Start of LISTED ENTRIES
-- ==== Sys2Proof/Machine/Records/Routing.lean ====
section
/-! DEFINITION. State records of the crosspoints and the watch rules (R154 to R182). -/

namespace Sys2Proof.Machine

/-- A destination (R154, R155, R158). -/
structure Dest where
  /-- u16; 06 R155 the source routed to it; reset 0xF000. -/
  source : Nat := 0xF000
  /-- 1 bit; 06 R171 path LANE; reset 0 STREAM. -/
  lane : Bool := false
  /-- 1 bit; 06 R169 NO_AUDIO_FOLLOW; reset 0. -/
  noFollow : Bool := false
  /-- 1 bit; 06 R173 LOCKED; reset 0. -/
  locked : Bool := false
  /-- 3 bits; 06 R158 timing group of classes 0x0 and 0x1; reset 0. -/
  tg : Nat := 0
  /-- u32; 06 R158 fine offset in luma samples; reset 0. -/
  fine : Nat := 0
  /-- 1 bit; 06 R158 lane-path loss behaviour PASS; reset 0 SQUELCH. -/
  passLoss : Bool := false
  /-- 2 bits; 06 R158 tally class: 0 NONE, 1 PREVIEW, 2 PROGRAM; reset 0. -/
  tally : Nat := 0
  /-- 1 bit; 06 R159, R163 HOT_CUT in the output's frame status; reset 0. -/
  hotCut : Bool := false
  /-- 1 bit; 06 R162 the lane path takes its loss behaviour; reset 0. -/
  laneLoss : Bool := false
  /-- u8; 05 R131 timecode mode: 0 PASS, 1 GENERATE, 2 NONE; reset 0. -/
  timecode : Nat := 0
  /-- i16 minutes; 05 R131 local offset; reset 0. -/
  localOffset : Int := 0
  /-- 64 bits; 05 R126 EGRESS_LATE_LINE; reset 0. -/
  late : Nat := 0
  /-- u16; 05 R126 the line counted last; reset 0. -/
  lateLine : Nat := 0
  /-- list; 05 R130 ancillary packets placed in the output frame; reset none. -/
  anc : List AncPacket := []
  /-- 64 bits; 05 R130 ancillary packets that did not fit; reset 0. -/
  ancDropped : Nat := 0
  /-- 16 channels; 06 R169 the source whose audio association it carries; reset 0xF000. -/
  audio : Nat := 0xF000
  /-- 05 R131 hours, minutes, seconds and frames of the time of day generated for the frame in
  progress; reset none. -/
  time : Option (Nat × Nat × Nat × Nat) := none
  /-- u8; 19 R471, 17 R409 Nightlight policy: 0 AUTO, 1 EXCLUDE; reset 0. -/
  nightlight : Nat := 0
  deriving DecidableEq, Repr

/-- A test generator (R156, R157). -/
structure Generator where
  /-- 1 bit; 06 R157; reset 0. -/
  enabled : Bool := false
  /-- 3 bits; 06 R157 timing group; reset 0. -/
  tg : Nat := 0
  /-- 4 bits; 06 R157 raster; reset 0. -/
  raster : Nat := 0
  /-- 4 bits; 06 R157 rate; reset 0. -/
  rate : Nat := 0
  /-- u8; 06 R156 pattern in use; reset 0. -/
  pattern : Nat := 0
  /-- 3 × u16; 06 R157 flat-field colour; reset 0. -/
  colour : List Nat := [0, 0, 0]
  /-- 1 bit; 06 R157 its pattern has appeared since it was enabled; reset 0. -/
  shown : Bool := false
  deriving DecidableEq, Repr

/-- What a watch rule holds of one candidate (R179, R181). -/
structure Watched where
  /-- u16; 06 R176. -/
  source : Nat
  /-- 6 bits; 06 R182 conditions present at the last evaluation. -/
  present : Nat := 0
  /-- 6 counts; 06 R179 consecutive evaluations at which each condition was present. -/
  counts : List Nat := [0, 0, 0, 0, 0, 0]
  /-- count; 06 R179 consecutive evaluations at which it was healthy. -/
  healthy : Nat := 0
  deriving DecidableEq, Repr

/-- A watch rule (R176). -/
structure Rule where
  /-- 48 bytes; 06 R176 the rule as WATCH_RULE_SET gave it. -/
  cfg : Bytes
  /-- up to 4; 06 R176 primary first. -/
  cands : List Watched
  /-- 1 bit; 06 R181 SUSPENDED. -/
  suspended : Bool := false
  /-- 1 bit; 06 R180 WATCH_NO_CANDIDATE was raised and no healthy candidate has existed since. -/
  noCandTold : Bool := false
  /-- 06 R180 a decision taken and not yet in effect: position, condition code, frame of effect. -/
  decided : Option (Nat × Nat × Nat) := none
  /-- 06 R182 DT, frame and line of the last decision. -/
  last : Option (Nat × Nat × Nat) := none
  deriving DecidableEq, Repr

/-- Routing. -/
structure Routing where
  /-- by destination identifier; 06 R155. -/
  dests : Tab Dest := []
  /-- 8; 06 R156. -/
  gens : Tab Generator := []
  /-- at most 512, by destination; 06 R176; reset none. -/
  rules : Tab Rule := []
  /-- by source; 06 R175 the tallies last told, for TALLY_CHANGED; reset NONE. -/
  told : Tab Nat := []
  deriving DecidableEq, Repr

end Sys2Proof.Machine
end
End of LISTED ENTRIES
Start of LISTED ENTRIES
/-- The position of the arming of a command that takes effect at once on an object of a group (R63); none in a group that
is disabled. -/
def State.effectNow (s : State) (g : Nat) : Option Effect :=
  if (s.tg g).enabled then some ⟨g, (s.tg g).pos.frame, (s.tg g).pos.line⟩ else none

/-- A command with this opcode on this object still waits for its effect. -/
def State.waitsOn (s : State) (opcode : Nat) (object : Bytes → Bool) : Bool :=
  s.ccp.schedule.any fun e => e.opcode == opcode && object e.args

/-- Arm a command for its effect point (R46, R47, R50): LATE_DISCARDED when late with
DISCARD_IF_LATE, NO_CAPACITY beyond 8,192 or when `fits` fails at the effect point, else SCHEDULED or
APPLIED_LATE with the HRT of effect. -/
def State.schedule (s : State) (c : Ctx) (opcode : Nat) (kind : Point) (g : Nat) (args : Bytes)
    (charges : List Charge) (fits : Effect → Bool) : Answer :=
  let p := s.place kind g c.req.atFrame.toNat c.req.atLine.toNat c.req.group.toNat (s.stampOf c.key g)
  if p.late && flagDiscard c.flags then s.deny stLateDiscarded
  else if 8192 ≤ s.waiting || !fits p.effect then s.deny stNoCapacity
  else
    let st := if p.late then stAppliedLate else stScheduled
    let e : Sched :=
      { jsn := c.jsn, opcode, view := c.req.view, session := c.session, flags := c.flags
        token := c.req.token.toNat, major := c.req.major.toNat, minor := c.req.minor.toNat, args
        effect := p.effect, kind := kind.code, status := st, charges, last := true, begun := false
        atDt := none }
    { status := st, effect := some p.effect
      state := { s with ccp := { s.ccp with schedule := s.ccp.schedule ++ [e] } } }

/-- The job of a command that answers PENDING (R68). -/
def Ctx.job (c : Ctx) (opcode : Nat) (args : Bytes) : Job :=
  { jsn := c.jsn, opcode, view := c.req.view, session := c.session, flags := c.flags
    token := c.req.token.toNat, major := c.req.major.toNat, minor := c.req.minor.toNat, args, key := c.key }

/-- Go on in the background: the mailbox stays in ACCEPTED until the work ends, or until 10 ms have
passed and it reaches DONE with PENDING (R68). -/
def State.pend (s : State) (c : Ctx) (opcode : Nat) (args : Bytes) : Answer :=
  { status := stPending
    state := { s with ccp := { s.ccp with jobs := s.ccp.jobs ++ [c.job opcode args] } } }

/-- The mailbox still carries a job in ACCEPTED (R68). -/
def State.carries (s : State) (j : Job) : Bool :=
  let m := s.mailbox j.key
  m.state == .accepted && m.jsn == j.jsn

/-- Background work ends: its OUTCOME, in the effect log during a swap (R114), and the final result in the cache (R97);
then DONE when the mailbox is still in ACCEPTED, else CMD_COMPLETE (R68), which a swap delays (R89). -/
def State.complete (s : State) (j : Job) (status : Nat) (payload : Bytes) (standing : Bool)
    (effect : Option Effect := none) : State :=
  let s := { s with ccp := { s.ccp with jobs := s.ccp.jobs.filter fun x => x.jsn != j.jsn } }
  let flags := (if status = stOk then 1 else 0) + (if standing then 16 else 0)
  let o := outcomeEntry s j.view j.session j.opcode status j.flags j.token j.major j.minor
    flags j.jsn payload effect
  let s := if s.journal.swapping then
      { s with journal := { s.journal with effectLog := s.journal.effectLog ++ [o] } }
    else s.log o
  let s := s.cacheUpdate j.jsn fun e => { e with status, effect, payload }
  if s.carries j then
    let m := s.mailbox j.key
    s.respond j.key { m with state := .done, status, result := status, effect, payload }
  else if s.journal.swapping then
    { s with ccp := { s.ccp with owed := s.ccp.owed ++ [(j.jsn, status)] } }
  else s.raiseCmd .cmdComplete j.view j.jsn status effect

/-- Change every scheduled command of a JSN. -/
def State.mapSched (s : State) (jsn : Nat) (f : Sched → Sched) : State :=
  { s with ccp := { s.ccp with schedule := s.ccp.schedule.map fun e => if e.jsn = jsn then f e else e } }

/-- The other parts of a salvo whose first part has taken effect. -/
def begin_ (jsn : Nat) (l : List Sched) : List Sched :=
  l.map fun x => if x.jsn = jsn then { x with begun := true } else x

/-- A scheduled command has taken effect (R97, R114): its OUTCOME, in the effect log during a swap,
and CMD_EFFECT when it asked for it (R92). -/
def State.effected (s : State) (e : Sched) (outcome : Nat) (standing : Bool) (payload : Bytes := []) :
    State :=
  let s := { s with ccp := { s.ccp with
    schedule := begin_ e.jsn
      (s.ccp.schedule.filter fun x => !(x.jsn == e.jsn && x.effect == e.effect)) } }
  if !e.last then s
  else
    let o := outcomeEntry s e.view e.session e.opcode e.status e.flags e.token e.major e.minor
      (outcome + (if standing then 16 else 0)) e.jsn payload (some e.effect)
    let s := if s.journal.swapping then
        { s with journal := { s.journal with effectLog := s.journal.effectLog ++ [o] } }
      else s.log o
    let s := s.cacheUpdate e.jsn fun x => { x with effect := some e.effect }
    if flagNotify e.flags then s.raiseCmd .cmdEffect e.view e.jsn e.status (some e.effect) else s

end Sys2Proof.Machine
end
End of LISTED ENTRIES
Start of LISTED ENTRIES
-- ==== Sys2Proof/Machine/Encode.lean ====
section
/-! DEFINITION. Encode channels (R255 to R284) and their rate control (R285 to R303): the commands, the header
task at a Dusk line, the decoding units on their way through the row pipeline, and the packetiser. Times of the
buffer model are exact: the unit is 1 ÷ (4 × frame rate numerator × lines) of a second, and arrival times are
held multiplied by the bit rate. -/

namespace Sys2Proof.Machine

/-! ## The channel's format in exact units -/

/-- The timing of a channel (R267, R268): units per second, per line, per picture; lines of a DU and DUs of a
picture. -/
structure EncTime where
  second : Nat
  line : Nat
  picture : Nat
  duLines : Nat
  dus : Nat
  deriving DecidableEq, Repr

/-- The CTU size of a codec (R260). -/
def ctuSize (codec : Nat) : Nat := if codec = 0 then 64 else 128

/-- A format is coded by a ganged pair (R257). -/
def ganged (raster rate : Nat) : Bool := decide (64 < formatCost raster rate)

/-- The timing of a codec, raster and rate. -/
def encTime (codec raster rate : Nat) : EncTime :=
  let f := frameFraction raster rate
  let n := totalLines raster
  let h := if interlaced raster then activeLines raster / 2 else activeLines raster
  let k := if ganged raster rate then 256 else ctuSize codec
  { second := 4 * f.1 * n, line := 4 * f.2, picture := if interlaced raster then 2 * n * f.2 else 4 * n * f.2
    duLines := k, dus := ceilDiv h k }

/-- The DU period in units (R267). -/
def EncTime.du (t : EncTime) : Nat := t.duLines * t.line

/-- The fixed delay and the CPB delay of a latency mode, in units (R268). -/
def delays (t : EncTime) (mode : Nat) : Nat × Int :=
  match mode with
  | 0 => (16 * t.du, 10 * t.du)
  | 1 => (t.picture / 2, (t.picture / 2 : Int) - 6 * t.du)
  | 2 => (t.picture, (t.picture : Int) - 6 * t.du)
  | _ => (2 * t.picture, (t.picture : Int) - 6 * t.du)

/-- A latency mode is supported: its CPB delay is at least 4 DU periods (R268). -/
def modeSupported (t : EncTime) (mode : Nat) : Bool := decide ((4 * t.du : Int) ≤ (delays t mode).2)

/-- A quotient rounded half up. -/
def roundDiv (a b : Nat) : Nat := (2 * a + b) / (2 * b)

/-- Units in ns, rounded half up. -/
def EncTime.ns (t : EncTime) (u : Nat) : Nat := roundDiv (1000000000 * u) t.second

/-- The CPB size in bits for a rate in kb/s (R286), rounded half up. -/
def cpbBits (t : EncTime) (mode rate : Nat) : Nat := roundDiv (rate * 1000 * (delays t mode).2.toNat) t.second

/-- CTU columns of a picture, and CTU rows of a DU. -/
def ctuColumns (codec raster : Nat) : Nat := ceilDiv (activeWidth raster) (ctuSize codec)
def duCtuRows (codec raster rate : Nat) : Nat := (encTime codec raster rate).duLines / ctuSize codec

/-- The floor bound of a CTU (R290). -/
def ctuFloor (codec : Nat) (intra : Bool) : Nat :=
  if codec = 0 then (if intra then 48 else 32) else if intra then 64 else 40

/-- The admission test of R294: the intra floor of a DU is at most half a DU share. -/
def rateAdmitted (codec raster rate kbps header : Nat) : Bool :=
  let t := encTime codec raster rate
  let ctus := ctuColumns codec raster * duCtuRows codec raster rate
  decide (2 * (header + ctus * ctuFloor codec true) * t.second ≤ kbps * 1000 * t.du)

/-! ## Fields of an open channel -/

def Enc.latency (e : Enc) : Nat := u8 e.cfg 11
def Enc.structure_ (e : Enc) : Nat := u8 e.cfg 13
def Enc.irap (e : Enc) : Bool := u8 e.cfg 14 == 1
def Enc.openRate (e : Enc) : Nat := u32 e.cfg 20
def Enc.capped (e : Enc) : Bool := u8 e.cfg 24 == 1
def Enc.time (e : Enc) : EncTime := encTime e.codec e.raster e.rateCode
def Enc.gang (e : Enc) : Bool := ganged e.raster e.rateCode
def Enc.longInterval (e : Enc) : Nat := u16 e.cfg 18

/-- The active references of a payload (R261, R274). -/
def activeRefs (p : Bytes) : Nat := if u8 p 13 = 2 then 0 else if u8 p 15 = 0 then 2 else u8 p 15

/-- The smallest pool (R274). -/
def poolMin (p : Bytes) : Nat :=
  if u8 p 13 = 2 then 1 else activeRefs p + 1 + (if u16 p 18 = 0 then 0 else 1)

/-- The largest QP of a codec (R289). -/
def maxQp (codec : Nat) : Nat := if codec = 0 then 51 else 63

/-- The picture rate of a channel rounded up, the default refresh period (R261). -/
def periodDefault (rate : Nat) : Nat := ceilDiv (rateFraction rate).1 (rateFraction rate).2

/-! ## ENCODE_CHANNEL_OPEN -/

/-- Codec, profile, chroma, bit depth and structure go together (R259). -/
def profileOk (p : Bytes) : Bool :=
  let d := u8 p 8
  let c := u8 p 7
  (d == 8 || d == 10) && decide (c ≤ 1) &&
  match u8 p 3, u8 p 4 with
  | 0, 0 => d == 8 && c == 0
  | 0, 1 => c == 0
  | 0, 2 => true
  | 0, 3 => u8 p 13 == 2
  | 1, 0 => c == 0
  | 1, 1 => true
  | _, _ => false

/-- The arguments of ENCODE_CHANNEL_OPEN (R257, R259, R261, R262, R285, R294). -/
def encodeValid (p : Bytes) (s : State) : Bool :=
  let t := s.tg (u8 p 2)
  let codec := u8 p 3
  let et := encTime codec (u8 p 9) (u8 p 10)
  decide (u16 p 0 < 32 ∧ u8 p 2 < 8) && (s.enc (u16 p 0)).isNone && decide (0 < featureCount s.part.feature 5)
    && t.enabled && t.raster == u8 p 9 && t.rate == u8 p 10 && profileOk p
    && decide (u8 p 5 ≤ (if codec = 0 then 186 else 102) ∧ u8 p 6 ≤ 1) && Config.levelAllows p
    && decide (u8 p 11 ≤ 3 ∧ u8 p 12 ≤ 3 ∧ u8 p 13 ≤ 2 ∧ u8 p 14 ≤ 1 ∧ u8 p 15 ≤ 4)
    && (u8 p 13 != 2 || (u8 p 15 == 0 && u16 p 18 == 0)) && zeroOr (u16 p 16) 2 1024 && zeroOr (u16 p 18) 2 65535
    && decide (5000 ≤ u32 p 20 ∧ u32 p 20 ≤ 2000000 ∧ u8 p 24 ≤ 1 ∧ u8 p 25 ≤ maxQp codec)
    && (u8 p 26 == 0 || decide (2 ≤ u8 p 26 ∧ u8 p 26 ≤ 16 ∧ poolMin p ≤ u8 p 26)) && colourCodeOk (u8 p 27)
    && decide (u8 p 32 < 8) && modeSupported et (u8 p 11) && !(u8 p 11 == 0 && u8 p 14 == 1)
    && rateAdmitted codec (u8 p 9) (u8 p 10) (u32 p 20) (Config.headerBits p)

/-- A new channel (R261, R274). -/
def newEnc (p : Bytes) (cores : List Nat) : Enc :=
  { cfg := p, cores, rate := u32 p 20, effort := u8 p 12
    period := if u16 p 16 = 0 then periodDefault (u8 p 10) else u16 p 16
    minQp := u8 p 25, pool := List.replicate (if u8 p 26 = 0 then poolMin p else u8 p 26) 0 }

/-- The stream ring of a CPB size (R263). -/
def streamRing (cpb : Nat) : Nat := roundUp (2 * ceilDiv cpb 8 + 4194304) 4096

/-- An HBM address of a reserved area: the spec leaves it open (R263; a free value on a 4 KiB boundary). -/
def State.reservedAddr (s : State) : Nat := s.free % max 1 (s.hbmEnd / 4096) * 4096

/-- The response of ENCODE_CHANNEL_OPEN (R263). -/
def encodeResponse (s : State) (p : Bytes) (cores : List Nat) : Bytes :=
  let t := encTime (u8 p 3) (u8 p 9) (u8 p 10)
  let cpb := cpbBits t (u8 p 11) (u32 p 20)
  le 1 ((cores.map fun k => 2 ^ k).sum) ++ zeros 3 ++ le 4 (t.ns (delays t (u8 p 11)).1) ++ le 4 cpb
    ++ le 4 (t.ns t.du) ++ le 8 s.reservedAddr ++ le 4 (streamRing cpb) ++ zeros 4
End of LISTED ENTRIES
> [TASK GOAL]
From the records above, retype only the lines starting at the line that contains "if u8 p 13 = 2 then 1" and ending at the line that contains "1) && Config.levelAllows p", both included.

> [SOLUTION FOR THIS PROBLEM]
  if u8 p 13 = 2 then 1 else activeRefs p + 1 + (if u16 p 18 = 0 then 0 else 1)

/-- The largest QP of a codec (R289). -/
def maxQp (codec : Nat) : Nat := if codec = 0 then 51 else 63

/-- The picture rate of a channel rounded up, the default refresh period (R261). -/
def periodDefault (rate : Nat) : Nat := ceilDiv (rateFraction rate).1 (rateFraction rate).2

/-! ## ENCODE_CHANNEL_OPEN -/

/-- Codec, profile, chroma, bit depth and structure go together (R259). -/
def profileOk (p : Bytes) : Bool :=
  let d := u8 p 8
  let c := u8 p 7
  (d == 8 || d == 10) && decide (c ≤ 1) &&
  match u8 p 3, u8 p 4 with
  | 0, 0 => d == 8 && c == 0
  | 0, 1 => c == 0
  | 0, 2 => true
  | 0, 3 => u8 p 13 == 2
  | 1, 0 => c == 0
  | 1, 1 => true
  | _, _ => false

/-- The arguments of ENCODE_CHANNEL_OPEN (R257, R259, R261, R262, R285, R294). -/
def encodeValid (p : Bytes) (s : State) : Bool :=
  let t := s.tg (u8 p 2)
  let codec := u8 p 3
  let et := encTime codec (u8 p 9) (u8 p 10)
  decide (u16 p 0 < 32 ∧ u8 p 2 < 8) && (s.enc (u16 p 0)).isNone && decide (0 < featureCount s.part.feature 5)
    && t.enabled && t.raster == u8 p 9 && t.rate == u8 p 10 && profileOk p
    && decide (u8 p 5 ≤ (if codec = 0 then 186 else 102) ∧ u8 p 6 ≤ 1) && Config.levelAllows p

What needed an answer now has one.